/-- Two steps: a core with no response waiting accepts a command word, and the host takes its response. -/
theorem steps_two_of_command_take {s : State} {w : Word} {rest : List HostInput} (hempty : s.responses = [])
    (hin : s.inputs = .command w :: .take :: rest) :
    ∃ t r, (∀ k, steps (k + 2) s = steps k t) ∧ t.inputs = rest ∧ t.responses = []
      ∧ t.taken = s.taken ++ [responseWord r] := by
  obtain ⟨u, r, hstep, hinputs, hresponses, htaken⟩ := step_accepts (State.ready_of_untaken_nil hempty) hin
  refine ⟨State.takeResponse { u with inputs := rest }, r, fun k => ?_, ?_⟩
  · rw [steps_succ_of_step hstep, steps_succ_of_step (step_take hinputs)]
  · simp [State.takeResponse, hresponses, hempty, htaken]

/-- A host that takes each response gets one response for each command word, two steps for each. -/
theorem steps_takingEach (ws : List Word) {s : State} {rest : List HostInput} (hempty : s.responses = [])
    (hin : s.inputs = takingEach ws ++ rest) :
    ∃ (t : State) (rs : List Result), steps (2 * ws.length) s = .next t ∧ t.inputs = rest ∧ t.responses = []
      ∧ rs.length = ws.length ∧ t.taken = s.taken ++ rs.map responseWord := by
  induction ws generalizing s with
  | nil => exact ⟨s, [], rfl, hin, hempty, rfl, by simp⟩
  | cons w ws ih =>
    obtain ⟨u, r, hrun, hinputs, hresponses, htaken⟩ := steps_two_of_command_take hempty hin
    obtain ⟨t, rs, hrest, hout, hnone, hlen, htakenAll⟩ := ih hresponses hinputs
    exact ⟨t, r :: rs, (hrun _).trans hrest, hout, hnone, by simp [hlen], by simp [htakenAll, htaken]⟩

/-- Settles O21: each step answers what it accepts, and so does a run; a host that takes each response leaves none waiting,
so the core accepts each word. -/
theorem commandsAndResponsesMatch : Obligations.CommandsAndResponsesMatch :=
  ⟨fun _ _ _ h => steps_answeredInOrder h, fun ws _ _ hempty hin => steps_takingEach ws hempty hin⟩

end Sys2Proof.Machine
end

section
/-!
SUPPORT. Decoding against encoding, in both directions, over the dispatch key (30_encoding.md rules R71 to R73, R77 and R78):
the statements O8, O11, O12 and O13.
-/

namespace Sys2Proof.Machine

theorem encodeKeyWith_feedIn (any : BitVec 3) (d : DecState) (x : Sample) :
    encodeKeyWith any (feedIn d x) = d.code ++ (x.setWidth 16 : Word) := by
  rw [encodeKeyWith, feedIn_state, encodeCommand_feedIn]

theorem encodeKeyWith_reset (any : BitVec 3) : encodeKeyWith any .reset = any ++ 0x4000#16 := rfl

theorem keyCommand_encodeKeyWith (any : BitVec 3) (i : Instr) : keyCommand (encodeKeyWith any i) = encodeCommand i :=
  keyCommand_append _ _

/-- Settles O11: a FEED's key carries the code of its state over a word under R72's mask, and RESET's carries 0x4000. -/
theorem decodeOfEncodeIsIdentity : Obligations.DecodeOfEncodeIsIdentity := by
  intro i any
  rw [decodeKey_eq_instr]
  by_cases hi : i = .reset
  · rw [hi, encodeKeyWith_reset, keyCommand_append]
    exact .inr ⟨rfl, rfl⟩
  · obtain ⟨d, x, rfl⟩ := exists_feedIn_of_ne_reset hi
    rw [encodeKeyWith_feedIn, keyState_append, keyCommand_append, feedWord_sample]
    exact .inl ⟨d, rfl, feedWord_masked x, rfl⟩

/-- Settles O12: the two fields of the key determine it, and a masked word is its own sample. -/
theorem encodeOfDecodeIsIdentity : Obligations.EncodeOfDecodeIsIdentity := by
  intro k i h
  rcases decodeKey_eq_instr.mp h with ⟨d, hstate, hmasked, rfl⟩ | ⟨hword, rfl⟩
  · rw [encodeKeyWith_feedIn, feedWord_of_masked hmasked, ← hstate, key_append]
  · rw [encodeKeyWith_reset, ← hword, key_append]

/-- Settles O8: a key with the code of a state decodes as its command word does in that state. -/
theorem commandWordsDecode : Obligations.CommandWordsDecode := by
  intro d w
  rw [decodeKey_dispatchKey]
  refine ⟨decodeCommand_feed d, ?_, decodeCommand_reserved d⟩
  rintro rfl
  exact decodeCommand_reset d

/-- Settles O13, by evaluating the decoder on the eight keys. -/
theorem knownWordsDecode : Obligations.KnownWordsDecode := by
  unfold Obligations.KnownWordsDecode
  decide

end Sys2Proof.Machine
end

section
/-!
SUPPORT. The rows of the opcode table as masks and matches over the 19-bit key (30_encoding.md rule R78): the statement O10.
-/

namespace Sys2Proof.Machine

theorem key_append_inj {c c' : BitVec 3} {w w' : Word} : (c ++ w : Key) = c' ++ w' ↔ c = c' ∧ w = w' := by
  refine ⟨fun h => ⟨?_, ?_⟩, ?_⟩
  · rw [← keyState_append c w, h, keyState_append]
  · rw [← keyCommand_append c w, h, keyCommand_append]
  · rintro ⟨rfl, rfl⟩
    rfl

/-- The mask of the FEED rows keeps the state field and the fields CMD and RSV. -/
theorem key_and_feedMask (k : Key) : k &&& 0x7F800#19 = keyState k ++ (keyCommand k &&& 0xF800#16) := by
  calc k &&& 0x7F800#19 = (keyState k ++ keyCommand k) &&& (BitVec.allOnes 3 ++ 0xF800#16) := by rw [key_append]; rfl
    _ = keyState k ++ (keyCommand k &&& 0xF800#16) := by rw [BitVec.and_append, BitVec.and_allOnes]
- - -
• Instructions for the task
Which lines of the material contain the string "hrest"? List each of them.

• Problem solution
    obtain ⟨t, rs, hrest, hout, hnone, hlen, htakenAll⟩ := ih hresponses hinputs
    exact ⟨t, r :: rs, (hrun _).trans hrest, hout, hnone, by simp [hlen], by simp [htakenAll, htaken]⟩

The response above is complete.